Work instructions =>
Find the line with "obtain ⟨hn, -, hi'⟩ := hs (by simp [hp])" in the records below. Copy it and every line after it, up to and including the line with "indexes : s.IndexesInRange".

--- START ---

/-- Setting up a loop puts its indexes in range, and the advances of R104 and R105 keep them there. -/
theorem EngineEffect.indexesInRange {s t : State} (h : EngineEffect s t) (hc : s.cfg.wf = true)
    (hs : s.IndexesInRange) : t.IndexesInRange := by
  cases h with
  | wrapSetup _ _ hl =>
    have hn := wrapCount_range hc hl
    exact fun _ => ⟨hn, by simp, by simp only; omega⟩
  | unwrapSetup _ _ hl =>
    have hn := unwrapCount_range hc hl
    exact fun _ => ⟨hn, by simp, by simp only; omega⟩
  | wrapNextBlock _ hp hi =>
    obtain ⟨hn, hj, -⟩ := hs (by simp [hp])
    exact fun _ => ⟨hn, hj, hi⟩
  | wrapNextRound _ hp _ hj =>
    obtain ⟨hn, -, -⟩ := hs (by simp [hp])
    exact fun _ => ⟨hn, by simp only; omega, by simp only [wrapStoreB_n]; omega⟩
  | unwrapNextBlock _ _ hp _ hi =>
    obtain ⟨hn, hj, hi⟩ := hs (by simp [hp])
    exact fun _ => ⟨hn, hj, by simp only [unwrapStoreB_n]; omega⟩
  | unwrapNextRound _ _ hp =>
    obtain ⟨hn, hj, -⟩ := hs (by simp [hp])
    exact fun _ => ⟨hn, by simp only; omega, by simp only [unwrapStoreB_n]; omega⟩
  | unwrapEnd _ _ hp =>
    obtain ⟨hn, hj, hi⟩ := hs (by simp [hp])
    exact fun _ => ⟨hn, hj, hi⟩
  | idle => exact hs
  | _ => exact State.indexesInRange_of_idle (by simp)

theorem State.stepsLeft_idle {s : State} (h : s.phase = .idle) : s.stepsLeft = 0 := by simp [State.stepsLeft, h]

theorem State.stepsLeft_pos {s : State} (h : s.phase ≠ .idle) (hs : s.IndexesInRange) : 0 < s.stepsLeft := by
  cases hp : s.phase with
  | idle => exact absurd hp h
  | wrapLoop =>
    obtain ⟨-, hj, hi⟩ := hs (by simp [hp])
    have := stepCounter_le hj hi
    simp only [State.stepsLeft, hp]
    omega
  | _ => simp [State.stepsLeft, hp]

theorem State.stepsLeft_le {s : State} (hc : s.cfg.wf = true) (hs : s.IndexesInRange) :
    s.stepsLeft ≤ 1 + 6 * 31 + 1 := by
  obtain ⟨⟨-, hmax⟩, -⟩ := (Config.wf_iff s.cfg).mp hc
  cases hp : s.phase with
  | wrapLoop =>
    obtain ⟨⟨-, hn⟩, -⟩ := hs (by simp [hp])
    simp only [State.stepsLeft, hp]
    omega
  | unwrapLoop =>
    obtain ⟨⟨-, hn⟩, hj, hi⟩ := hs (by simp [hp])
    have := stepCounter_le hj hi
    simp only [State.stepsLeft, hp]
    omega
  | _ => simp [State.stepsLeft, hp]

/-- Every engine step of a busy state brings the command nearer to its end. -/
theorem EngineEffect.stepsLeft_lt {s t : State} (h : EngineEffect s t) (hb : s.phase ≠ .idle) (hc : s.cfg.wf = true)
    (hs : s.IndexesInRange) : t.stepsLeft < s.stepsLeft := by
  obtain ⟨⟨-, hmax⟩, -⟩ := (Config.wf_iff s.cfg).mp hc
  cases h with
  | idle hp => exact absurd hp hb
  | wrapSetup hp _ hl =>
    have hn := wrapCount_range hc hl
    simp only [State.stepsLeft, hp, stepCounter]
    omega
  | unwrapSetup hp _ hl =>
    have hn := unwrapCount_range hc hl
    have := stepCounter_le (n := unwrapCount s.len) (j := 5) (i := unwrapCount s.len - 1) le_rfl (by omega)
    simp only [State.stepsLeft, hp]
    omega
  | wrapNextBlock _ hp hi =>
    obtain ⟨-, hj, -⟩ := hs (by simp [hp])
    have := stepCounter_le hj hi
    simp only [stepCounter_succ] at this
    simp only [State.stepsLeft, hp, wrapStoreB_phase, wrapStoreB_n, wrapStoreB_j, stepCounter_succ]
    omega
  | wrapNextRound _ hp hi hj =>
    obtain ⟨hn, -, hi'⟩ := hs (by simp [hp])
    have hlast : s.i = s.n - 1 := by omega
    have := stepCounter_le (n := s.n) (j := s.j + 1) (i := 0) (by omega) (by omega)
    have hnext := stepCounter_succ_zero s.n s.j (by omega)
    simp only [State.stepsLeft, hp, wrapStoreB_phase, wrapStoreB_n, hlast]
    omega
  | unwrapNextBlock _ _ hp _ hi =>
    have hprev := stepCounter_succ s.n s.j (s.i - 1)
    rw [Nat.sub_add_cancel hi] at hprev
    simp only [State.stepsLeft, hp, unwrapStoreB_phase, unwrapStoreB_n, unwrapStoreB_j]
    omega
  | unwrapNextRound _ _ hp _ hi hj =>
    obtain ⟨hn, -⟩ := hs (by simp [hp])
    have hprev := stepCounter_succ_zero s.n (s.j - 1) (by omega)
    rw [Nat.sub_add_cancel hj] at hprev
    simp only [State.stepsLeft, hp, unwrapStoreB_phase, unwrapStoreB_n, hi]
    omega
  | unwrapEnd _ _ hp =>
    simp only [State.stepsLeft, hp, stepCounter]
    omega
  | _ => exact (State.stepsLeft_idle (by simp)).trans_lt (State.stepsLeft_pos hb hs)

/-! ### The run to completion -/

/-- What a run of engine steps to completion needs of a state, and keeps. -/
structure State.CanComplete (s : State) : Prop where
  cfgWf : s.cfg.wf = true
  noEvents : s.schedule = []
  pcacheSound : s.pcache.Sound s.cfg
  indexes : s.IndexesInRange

--- END ---
--- START ---

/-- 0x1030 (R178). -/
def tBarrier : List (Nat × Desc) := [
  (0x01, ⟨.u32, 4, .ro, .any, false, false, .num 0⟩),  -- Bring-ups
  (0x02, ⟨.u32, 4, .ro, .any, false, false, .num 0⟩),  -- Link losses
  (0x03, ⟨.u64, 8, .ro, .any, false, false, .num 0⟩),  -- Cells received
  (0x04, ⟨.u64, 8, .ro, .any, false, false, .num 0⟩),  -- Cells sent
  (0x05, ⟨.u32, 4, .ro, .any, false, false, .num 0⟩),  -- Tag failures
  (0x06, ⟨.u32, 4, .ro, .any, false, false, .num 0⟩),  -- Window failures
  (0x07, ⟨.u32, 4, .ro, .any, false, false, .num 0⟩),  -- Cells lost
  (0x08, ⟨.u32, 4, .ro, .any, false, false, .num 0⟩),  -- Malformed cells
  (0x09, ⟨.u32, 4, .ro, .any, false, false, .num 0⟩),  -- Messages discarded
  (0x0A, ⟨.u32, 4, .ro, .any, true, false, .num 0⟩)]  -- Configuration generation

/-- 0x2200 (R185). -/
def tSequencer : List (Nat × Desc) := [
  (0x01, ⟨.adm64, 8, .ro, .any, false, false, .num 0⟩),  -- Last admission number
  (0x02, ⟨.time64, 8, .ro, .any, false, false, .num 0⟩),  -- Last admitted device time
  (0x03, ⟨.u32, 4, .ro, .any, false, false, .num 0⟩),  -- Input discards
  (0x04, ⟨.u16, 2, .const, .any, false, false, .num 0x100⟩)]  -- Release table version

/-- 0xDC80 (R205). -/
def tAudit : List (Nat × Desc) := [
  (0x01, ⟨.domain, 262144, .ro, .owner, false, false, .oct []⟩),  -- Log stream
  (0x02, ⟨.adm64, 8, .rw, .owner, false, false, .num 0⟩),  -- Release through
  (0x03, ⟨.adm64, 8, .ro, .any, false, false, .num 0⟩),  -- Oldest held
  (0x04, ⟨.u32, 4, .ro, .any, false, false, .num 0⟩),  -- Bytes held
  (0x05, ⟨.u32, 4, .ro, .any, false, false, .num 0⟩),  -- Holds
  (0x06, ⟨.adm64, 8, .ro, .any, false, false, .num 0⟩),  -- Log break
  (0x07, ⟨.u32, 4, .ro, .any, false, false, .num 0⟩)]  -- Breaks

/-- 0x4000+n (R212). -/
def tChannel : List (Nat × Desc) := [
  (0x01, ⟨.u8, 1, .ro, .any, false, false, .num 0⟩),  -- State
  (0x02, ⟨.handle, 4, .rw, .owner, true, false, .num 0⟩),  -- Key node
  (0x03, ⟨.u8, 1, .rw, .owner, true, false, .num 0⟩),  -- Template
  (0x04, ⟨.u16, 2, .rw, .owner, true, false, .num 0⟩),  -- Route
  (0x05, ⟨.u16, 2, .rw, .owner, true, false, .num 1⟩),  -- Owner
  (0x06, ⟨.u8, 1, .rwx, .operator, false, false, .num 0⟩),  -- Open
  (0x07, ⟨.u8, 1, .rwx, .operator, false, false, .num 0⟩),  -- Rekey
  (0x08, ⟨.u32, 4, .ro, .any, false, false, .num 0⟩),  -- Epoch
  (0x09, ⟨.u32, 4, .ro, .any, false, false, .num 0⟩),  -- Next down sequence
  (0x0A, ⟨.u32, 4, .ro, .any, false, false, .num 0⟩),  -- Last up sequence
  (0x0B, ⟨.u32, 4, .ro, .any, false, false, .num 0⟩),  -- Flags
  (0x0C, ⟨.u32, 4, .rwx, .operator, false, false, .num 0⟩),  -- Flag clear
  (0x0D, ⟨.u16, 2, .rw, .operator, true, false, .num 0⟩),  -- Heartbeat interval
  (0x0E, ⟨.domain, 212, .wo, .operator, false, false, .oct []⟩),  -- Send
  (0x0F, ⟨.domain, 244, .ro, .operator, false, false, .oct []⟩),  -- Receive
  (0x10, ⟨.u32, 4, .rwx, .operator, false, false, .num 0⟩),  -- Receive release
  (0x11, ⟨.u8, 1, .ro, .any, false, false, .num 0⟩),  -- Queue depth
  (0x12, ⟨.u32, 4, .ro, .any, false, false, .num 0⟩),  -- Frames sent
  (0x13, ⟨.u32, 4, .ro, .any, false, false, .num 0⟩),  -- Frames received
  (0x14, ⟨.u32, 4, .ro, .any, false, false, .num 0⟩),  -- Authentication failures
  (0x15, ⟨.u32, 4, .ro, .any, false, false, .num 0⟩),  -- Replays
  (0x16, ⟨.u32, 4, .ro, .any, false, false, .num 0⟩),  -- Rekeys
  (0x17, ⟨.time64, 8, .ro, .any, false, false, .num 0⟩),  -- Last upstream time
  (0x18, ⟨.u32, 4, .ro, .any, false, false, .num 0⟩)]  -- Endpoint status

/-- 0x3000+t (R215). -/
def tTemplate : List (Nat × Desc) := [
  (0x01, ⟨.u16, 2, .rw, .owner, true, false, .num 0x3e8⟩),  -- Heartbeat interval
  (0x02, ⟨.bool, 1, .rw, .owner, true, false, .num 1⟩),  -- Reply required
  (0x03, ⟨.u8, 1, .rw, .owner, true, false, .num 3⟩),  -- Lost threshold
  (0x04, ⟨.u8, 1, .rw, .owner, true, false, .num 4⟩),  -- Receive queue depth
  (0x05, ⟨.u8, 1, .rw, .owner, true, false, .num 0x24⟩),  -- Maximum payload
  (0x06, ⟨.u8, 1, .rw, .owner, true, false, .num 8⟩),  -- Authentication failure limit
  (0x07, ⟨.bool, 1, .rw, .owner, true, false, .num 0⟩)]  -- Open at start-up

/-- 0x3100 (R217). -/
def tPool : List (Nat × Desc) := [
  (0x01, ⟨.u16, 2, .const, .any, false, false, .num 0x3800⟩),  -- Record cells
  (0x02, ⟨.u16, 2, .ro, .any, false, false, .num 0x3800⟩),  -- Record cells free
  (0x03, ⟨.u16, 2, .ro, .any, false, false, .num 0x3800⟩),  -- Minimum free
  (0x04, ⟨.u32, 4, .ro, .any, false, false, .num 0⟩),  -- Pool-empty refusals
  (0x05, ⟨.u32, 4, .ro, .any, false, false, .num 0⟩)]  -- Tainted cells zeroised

--- END ---

Exercise response =>
    obtain ⟨hn, -, hi'⟩ := hs (by simp [hp])
    have hlast : s.i = s.n - 1 := by omega
    have := stepCounter_le (n := s.n) (j := s.j + 1) (i := 0) (by omega) (by omega)
    have hnext := stepCounter_succ_zero s.n s.j (by omega)
    simp only [State.stepsLeft, hp, wrapStoreB_phase, wrapStoreB_n, hlast]
    omega
  | unwrapNextBlock _ _ hp _ hi =>
    have hprev := stepCounter_succ s.n s.j (s.i - 1)
    rw [Nat.sub_add_cancel hi] at hprev
    simp only [State.stepsLeft, hp, unwrapStoreB_phase, unwrapStoreB_n, unwrapStoreB_j]
    omega
  | unwrapNextRound _ _ hp _ hi hj =>
    obtain ⟨hn, -⟩ := hs (by simp [hp])
    have hprev := stepCounter_succ_zero s.n (s.j - 1) (by omega)
    rw [Nat.sub_add_cancel hj] at hprev
    simp only [State.stepsLeft, hp, unwrapStoreB_phase, unwrapStoreB_n, hi]
    omega
  | unwrapEnd _ _ hp =>
    simp only [State.stepsLeft, hp, stepCounter]
    omega
  | _ => exact (State.stepsLeft_idle (by simp)).trans_lt (State.stepsLeft_pos hb hs)

/-! ### The run to completion -/

/-- What a run of engine steps to completion needs of a state, and keeps. -/
structure State.CanComplete (s : State) : Prop where
  cfgWf : s.cfg.wf = true
  noEvents : s.schedule = []
  pcacheSound : s.pcache.Sound s.cfg
  indexes : s.IndexesInRange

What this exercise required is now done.